While I understand the need to offer up your whole life story to those committee members who have no idea who you are. You shouldn’t have to do the same with past instructors: You should already have some type of rapport with them and some positive past experiences with them for them to write good recommendations for you. If you have to apply for a recommendation letter from a past instructor as if you were applying for a job, then you probably shouldn’t be approaching that instructor for a recommendation: The instructor either doesn’t know you well enough to write a good recommendation or, as sinister as it may sounds, the instructor is prying beyond the bounds of propriety.
A simple resume should be fine. A CV is a much more detailed document, usually for the professional researcher/academic who has numerous publications/patents/etc.
For my LOR’s, the doctor who wrote my LOR asked for my resume and a bit more detail about what I’ve done on a volunteer basis. I had worked with him for a couple of years. One professor was the head of our post-bacc program, therefore had access to my original application to the program and all my grades, and had taught me in one course, and he asked for a resume/CV, as he wanted to talk a lot about me as a whole person. The other had taught our 30-odd post-bacc class chemistry I and II over the summer in 9 weeks so had MANY hours in class with us, and office hours, and study sessions, and had kept “notes” on us during the year…including if we were helping other students and similar things indicating our personality and character as well as our academics, and wrote his letter strictly from his interactions with me in class. Figured each would give a good, if somewhat different picture.

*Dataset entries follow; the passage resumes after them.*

-- ==== Sys2Proof/Tests/Slice0.lean ====
section
/-! SUPPORT. The model's own tests on fixed values: ill-formed commands, words written out from the encodings, and for every statement a
small state that meets the hypotheses of each clause, with what the command leaves there. -/

namespace Sys2Proof.Tests

open Machine

set_option Elab.async false
set_option maxRecDepth 1000000

/-! ## Helpers -/

/-- All of a list of checks hold. -/
def ok (xs : List Bool) : Bool := xs.all id

/-- exec answers a next state with P. -/
def after (i : Instr) (s : State) (P : State → Bool) : Bool := match exec i s with
  | .next t => P t
  | _ => false

/-- SameBut, checked over the listed cores and registers. -/
def sameBut (p : Nat) (s t : State) : Bool :=
  t == { s with cores := t.cores, regs := t.regs } &&
  (s.cores ++ t.cores).all (fun e => e.1 == p || t.core e.1 == s.core e.1) &&
  (s.regs ++ t.regs).all (fun e => issueRegs p e.1 || t.reg e.1 == s.reg e.1)

/-- SameMem as a Bool. -/
def sameMem (c d : Core) : Bool := d.spad == c.spad && d.sill == c.sill && d.istore == c.istore

/-- BookOnly as a Bool. -/
def bookOnly (c d : Core) : Bool :=
  d == { c with point := c.point.map (fun q => { q with res := d.resOf }), cntSince := d.cntSince, suppress := d.suppress, wait := d.wait, logWaited := d.logWaited, stalled := d.stalled, seg := d.seg,
                segRole := d.segRole, loops := d.loops, pcEnd := d.pcEnd }

/-- NextBundle as a Bool. -/
def nextBundle (p : Nat) (s t : State) : Bool := !s.plainNext p || t.pc p == s.pc p + 1

/-- All registers but those of a list are as before. -/
def regsBut (l : List Nat) (s t : State) : Bool := (s.regs ++ t.regs).all (fun e => l.contains e.1 || t.reg e.1 == s.reg e.1)

/-- Bytes of a memory. -/
def at_ (a : Nat) (bs : List Byte) : Mem := Mem.write [] a bs

/-- Memories agree outside n bytes from a. -/
def memBut (a n : Nat) (m k : Mem) : Bool := Mem.zero m a n == Mem.zero k a n

/-- Bay b runs. -/
def bayOn (b : Nat) (s : State) : State := s.onBay b (fun y => { y with enabled := true })

/-- Board 0 is active, bay 0 runs and core 0 has RUN. -/
def up : State := (bayOn 0 { active := some 0 }).setReg (coreReg 0 0 0) 1

/-- up with core 0 changed. -/
def upc (f : Core → Core) : State := up.onCore 0 f

/-- The last core of bay 59, running in a state with bay 59 on. -/
def up59 : State := (bayOn 59 { active := some 1 }).setReg (coreReg 2879 0 0) 1

/-- Landing l's bay runs and its link is up on every lane group. -/
def linked (l : Nat) (s : State) : State := (bayOn (landingBay l) s).setReg (landReg l 4) 0x1FFFF

/-- A job in state st with loaded manifest m. -/
def jobS (st : Nat) (m : Loaded) (s : State) : State := s.onJob (fun j => { j with st := st, loaded := some m })

/-- A loaded manifest with nothing in it. -/
def noMan : Loaded := default

/-- A plank-order entry of plank n, object 100 + n, for half 0 of role r. -/
def ent (n r : Nat) : Entry :=
  { plank := n, object := 100 + n, offset := 0, halves := 1, role := r, fmt := 0, owner := 0, grain := 0, source := 0, flags := 0, tagGroup := 0,
    variant := 0, stackAddr := 0 }

/-- A running job in its crossing of role r, with landing 0 up and its order of that role. -/
def crossing (r : Nat) (es : List Entry) : State :=
  let m : Loaded := { noMan with orders := [(r, { entries := es })] }
  (jobS 2 m (linked 0 up)).onJob (fun j => { j with crossing := some r })

/-! ## The scalar slot and control -/

/-- A core with S1 = 5, S2 = 7, S31 = −3, X0 = 64, X15 = 2^40. -/
def scalCore (c : Core) : Core := { c with s := [(1, 5), (2, 7), (31, BitVec.ofInt 64 (-3))], x := [(0, 64), (15, 2 ^ 40)] }

/-- What a scalar operation on D leaves. -/
def gives (p d : Nat) (v : W64) (s t : State) : Bool :=
  (t.core p).scal d == v && (List.range 48).all (fun r => r == d || (t.core p).scal r == (s.core p).scal r) &&
  (t.core p).v == (s.core p).v && sameMem (s.core p) (t.core p) && (t.core p).vpipe == [] && sameBut p s t && nextBundle p s t

namespace W_scalar_register_results
def s := upc scalCore
def f : ScalF := { d := 3, a := 1, b := 2 }
def g : ScalF := { d := 47, a := 31, b := 32 }
/-- Every clause of the statement has a state and operands that meet its hypotheses. -/
theorem witness_scalar_register_results :
    ok [s.calm 0, s.plainNext 0, predHolds {} (s.core 0), after (.sadd 0 {} f) s (gives 0 3 12 s), after (.ssub 0 {} f) s (gives 0 3 (BitVec.ofInt 64 (-2)) s),
      after (.smul 0 {} f) s (gives 0 3 35 s), after (.sand 0 {} f) s (gives 0 3 5 s), after (.sor 0 {} f) s (gives 0 3 7 s),
      after (.sxor 0 {} f) s (gives 0 3 2 s), after (.sshl 0 {} f) s (gives 0 3 640 s), after (.sshr 0 {} f) s (gives 0 3 0 s),
      after (.sceq 0 {} f) s (gives 0 3 0 s), after (.sclt 0 {} f) s (gives 0 3 1 s),
      after (.sadd 0 {} g) s (gives 0 47 61 s), after (.sclt 0 {} g) s (gives 0 47 1 s), after (.sceq 0 {} { g with b := 31 }) s (gives 0 47 1 s),
      after (.sshr 0 {} { g with b := 31 }) s (gives 0 47 7 s)] = true := by decide +kernel
end W_scalar_register_results

namespace W_scalar_immediate_results
def c := fun (c : Core) => { scalCore c with curRole := some 9, loops := [{}, ⟨true, 0, 5, 9, 4, 2⟩, {}, {}] }
def s := ((upc c).setReg (coreReg 0 0 0x60) 0x0C21).onJob (fun j =>
    { j with step := 77, seedLo := 11, seedHi := 12, loaded := some { noMan with logical := 2700 } })
def f : ScalI := { d := 3, a := 31, imm := BitVec.ofInt 30 (-1) }
def r := fun (k : BitVec 30) (v : W64) => after (.srd 0 {} { f with imm := k }) s (gives 0 3 v s)
/-- Every clause of the statement has a state and operands that meet its hypotheses. -/
theorem witness_scalar_immediate_results :
    ok [s.calm 0, after (.saddi 0 {} f) s (gives 0 3 (BitVec.ofInt 64 (-4)) s), after (.sxori 0 {} f) s (gives 0 3 2 s),
      after (.sli 0 {} f) s (gives 0 3 (BitVec.ofInt 64 (-1)) s), after (.slui 0 {} { f with d := 1, imm := 0xFFF }) s (gives 0 1 (5 + 0xFFF * 2 ^ 30) s),
      r 0 77, r 1 9, r 2 2700, r 9 0x21, r 10 0, r (2 ^ 30 - 1) 0, r 3 11, r 4 12, r 5 0, r 6 4, r 8 0] = true := by decide +kernel
end W_scalar_immediate_results

namespace W_scalar_memory_results
def s := upc (fun c => { scalCore c with spad := at_ 56 [1, 2, 3, 4, 5, 6, 7, 8] })
def f : ScalI := { d := 2, a := 32, imm := BitVec.ofInt 30 (-1) }
def still := fun (t : State) => (t.core 0).v == (s.core 0).v && (t.core 0).s == (s.core 0).s && (t.core 0).x == (s.core 0).x &&
    sameMem (s.core 0) (t.core 0) && sameBut 0 s t && nextBundle 0 s t
/-- Every clause of the statement has a state and operands that meet its hypotheses. -/
theorem witness_scalar_memory_results :
    ok [s.issues 0 {} (actSldst false f s 0), s.issues 0 {} (actSldst true f s 0),
      after (.sld 0 {} f) s (fun t => still t && ((t.core 0).vpipe.map (fun r => (r.regs, r.spad)) == [([(scalId 2, 0x0807060504030201)], [])])),
      after (.sst 0 {} f) s (fun t => still t && ((t.core 0).vpipe.map (fun r => (r.regs, r.spad)) == [([], [(56, [7, 0, 0, 0, 0, 0, 0, 0])])]))] = true := by decide +kernel
end W_scalar_memory_results

namespace W_messages_of_control
def s := upc scalCore
def b : BarF := { scope := true, bctr := 63 }
/-- Every clause of the statement has a state and operands that meet its hypotheses. -/
theorem witness_messages_of_control :
    ok [s.calm 0, predHolds {} (s.core 0), s.active != none,
      after (.bara 0 {} b) s (fun t => t.sn == [{ typ := 3, head := 60, a := 63, b := 0 }] && SMap.get 0 (t.core 0).arrB 127 == 1 && nextBundle 0 s t),
      after (.bara 0 {} { scope := false, bctr := 0 }) s (fun t => t.sn == [{ typ := 3, head := 0, a := 0, b := 0 }]),
      after (.rcset 0 {} { ctr := 15, value := 0xFFFFFFFF }) s (fun t => t.reg (recvReg 0 15) == 0xFFFFFFFF && bookOnly (s.core 0) (t.core 0) && nextBundle 0 s t),
      after (.logv 0 {} { a := 1, tag := 0x8002 }) s (fun t =>
        (t.evPending.map (fun e => (e.code, e.step, e.payload))) == [(0x0901, 0, [5, 0, 0, 0, 0, 0, 0, 0, 2, 0x80, 0, 0, 255, 255, 255, 255])] &&
        t.job.attLosses == [{ step := 0, core := 0xFFFFFFFF, tag := 0x8002, value := 5, att := 0 }] && bookOnly (s.core 0) (t.core 0) && nextBundle 0 s t),
      after (.logv 0 {} { a := 47, tag := 0x7FFF }) s (fun t => t.evPending.length == 1 && t.job.attLosses == [])] = true := by decide +kernel
end W_messages_of_control

namespace W_flow_control_results
def s := upc (fun c => { scalCore c with strides := [1, 2, 3, 4], nextFill := 1, slots := [(0, { used := true })] })
def f : LoopF := { lvl := 3, count := 5, body := 1 }
def z : LoopF := { lvl := 3, count := 0, body := 8190 }
/-- Every clause of the statement has a state and operands that meet its hypotheses. -/
theorem witness_flow_control_results :
    ok [s.calm 0, predHolds {} (s.core 0), (s.core 0).loops.length == 4, (s.core 0).strides.length == 4, s.plainNext 0,
      after (.loop 0 {} f) s (fun t => t.pc 0 == 1 && (t.core 0).loops.getD 3 {} == ⟨true, 1, 1, 5, 0, 4⟩ && sameMem (s.core 0) (t.core 0) && sameBut 0 s t),
      after (.loop 0 {} { f with body := 8191 }) s (fun t => t.pc 0 == 1 && (t.core 0).loops.getD 3 {} == ⟨true, 1, 8191, 5, 0, 4⟩),
      after (.loop 0 {} z) s (fun t => t.pc 0 == 8191 && (t.core 0).loops == (s.core 0).loops),
      after (.mstr 0 {} { lvl := 2, stride := 0xFFFFFFFF }) s (fun t => (t.core 0).strides == [1, 2, 0xFFFFFFFF, 4] && t.pc 0 == 1 && sameBut 0 s t),
      after (.trel 0 {}) s (fun t => (t.core 0).relIssued == 1 && (t.core 0).slots == (s.core 0).slots && t.pc 0 == 1 && sameBut 0 s t),
      after (.endstep 0 {}) s (fun t => (List.range 16).all (fun i => t.reg (recvReg 0 i) == 0) && (t.core 0).endHold && t.pc 0 == 0 &&
        t.fld (coreReg 0 0 4) 13 13 == 1 && sameMem (s.core 0) (t.core 0))] = true := by decide +kernel
end W_flow_control_results

namespace W_waits_and_skips
def s := upc (fun c => { scalCore c with arrM := some (0, 9), arrB := [(5, 2)], doneB := [(5, 2)] })
def goes := fun (t : State) => bookOnly (s.core 0) (t.core 0) && sameBut 0 s t && nextBundle 0 s t
def w : WaitmF := { kind := 0, role := false, lm := 0, base := 9 }
def h : Hdr := { predEn := true, predReg := 4 }
/-- Every clause of the statement has a state and operands that meet its hypotheses. -/
theorem witness_waits_and_skips :
    ok [s.calm 0, (s.core 0).markMet 0 (s.crossingNo 0, (s.core 0).waitPlank 9 0), after (.waitm 0 {} w) s goes,
      after (.waitr 0 {} { ctr := 15, value := 0 }) s goes, after (.barw 0 {} { scope := false, bctr := 5 }) s goes, after (.fence 0 {}) s goes,
      !(s.core 0).markMet 0 (s.crossingNo 0, (s.core 0).waitPlank 10 0),
      after (.waitm 0 {} { w with base := 10 }) s (fun t => t.pc 0 == 0 && t.fld (coreReg 0 0 4) 13 13 == 1 && t.fld (coreReg 0 0 4) 16 14 == 1 &&
        (t.core 0).wait == .mark 0 (0, 10) && sameMem (s.core 0) (t.core 0) && sameBut 0 s t),
      !predHolds h (s.core 0), after (.sadd 0 h { d := 1, a := 1, b := 1 }) s goes,
      after (.vadd 0 h default) s goes, after (.lds 0 h default) s goes] = true := by decide +kernel
end W_waits_and_skips

namespace W_program_faults_stop_the_core
def s := upc (fun c => { scalCore c with x := [(1, 2 ^ 36 * 60), (2, 0)] })
/-- Every clause of the statement has a state and operands that meet its hypotheses. -/
theorem witness_program_faults_stop_the_core :
    ok [s.calm 0, predHolds {} (s.core 0), s.job.st == 0, s.active != none,
      after (.sadd 0 {} { d := 48, a := 0, b := 0 }) s (fun t => t.reg (coreReg 0 0 8) == 0x1800006 && !t.running 0 && t.pc 0 == 0 &&
        (t.core 0).s == (s.core 0).s && (t.core 0).x == (s.core 0).x && (t.evPending.map (fun e => e.code)) == [0x0201]),
      after (.sadd 0 {} { d := 0, a := 63, b := 0 }) s (fun t => t.fld (coreReg 0 0 8) 7 0 == 6),
      (s.core 0).nextFill == 0, after (.trel 0 {}) s (fun t => t.fld (coreReg 0 0 8) 7 0 == 11 && t.fld (coreReg 0 0 8) 24 24 == 1 && !t.running 0 && t.pc 0 == 0),
      !arrayFmt 0, after (.lds 0 {} { xb := 0, xp := 0, xs := 0, rows := 0, fmt := 0, inc := true }) s (fun t => t.fld (coreReg 0 0 8) 7 0 == 3 &&
        t.fld (coreReg 0 0 8) 23 21 == 0 && !t.running 0 && (t.core 0).mulX == none && (t.core 0).x == (s.core 0).x),
      (s.core 0).spadOk 0 64, !s.stackOk (2 ^ 36 * 60) 64,
      after (.msld 0 {} { xs := 1, xd := 2, len := 0, st := 0, ctr := 0, cls := 0, inc := false, form := false }) s (fun t =>
        t.fld (coreReg 0 0 8) 7 0 == 9 && t.fld (coreReg 0 0 8) 23 21 == 3 && !t.running 0 && (t.core 0).xfers == [] && sameMem (s.core 0) (t.core 0))] = true := by decide +kernel
end W_program_faults_stop_the_core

So what they have to say about you may vary and what they want from you may vary. I would NOT give them my personal statement generally, because the medical school admissions committee will be reading it and you don’t want your LOR to just echo your personal statement as if you wrote the LOR. A brief restatement of what is important to you about pursuing medicine would, however, probably be helpful to your letter writers.
Finally, someone else clued me in to this beforehand - request the LOR, and if you are using a letter service to which they can send the LOR, mail them an addressed and stamped envelope to do so (this will make it as easy as possible for them). Then if they haven’t sent it out in a week or two, you can contact them and thank them again for agreeing to do this for you, and gently remind them of the date you need it by. Finally, DEFINATELY send a thank you note (not email) to each person who writes you a LOR. It would also not be amiss to send them another note when you are accepted to medical school telling them how it all turned out and thanking them again (although not required, this is extra nice).
Thank you so much for your reply, Kate! I hadn’t considered the caveat you presented about the personal statement. I will stop stressing about getting that done right now and just focus on requesting to meet with my profs to discuss the possibility of them writing for me. The timing is a bit weird being on the school’s cohort for 2012 - we didn’t get permission to begin requesting letters until the week of finals, and the deadline to request is 2 weeks after the spring semester starts. This means trying to track down profs during the winter break. I hope it’s ok to contact them initially through email to set up an appointment?
I’d think that would be not only ok, but the expected way to set up a meeting.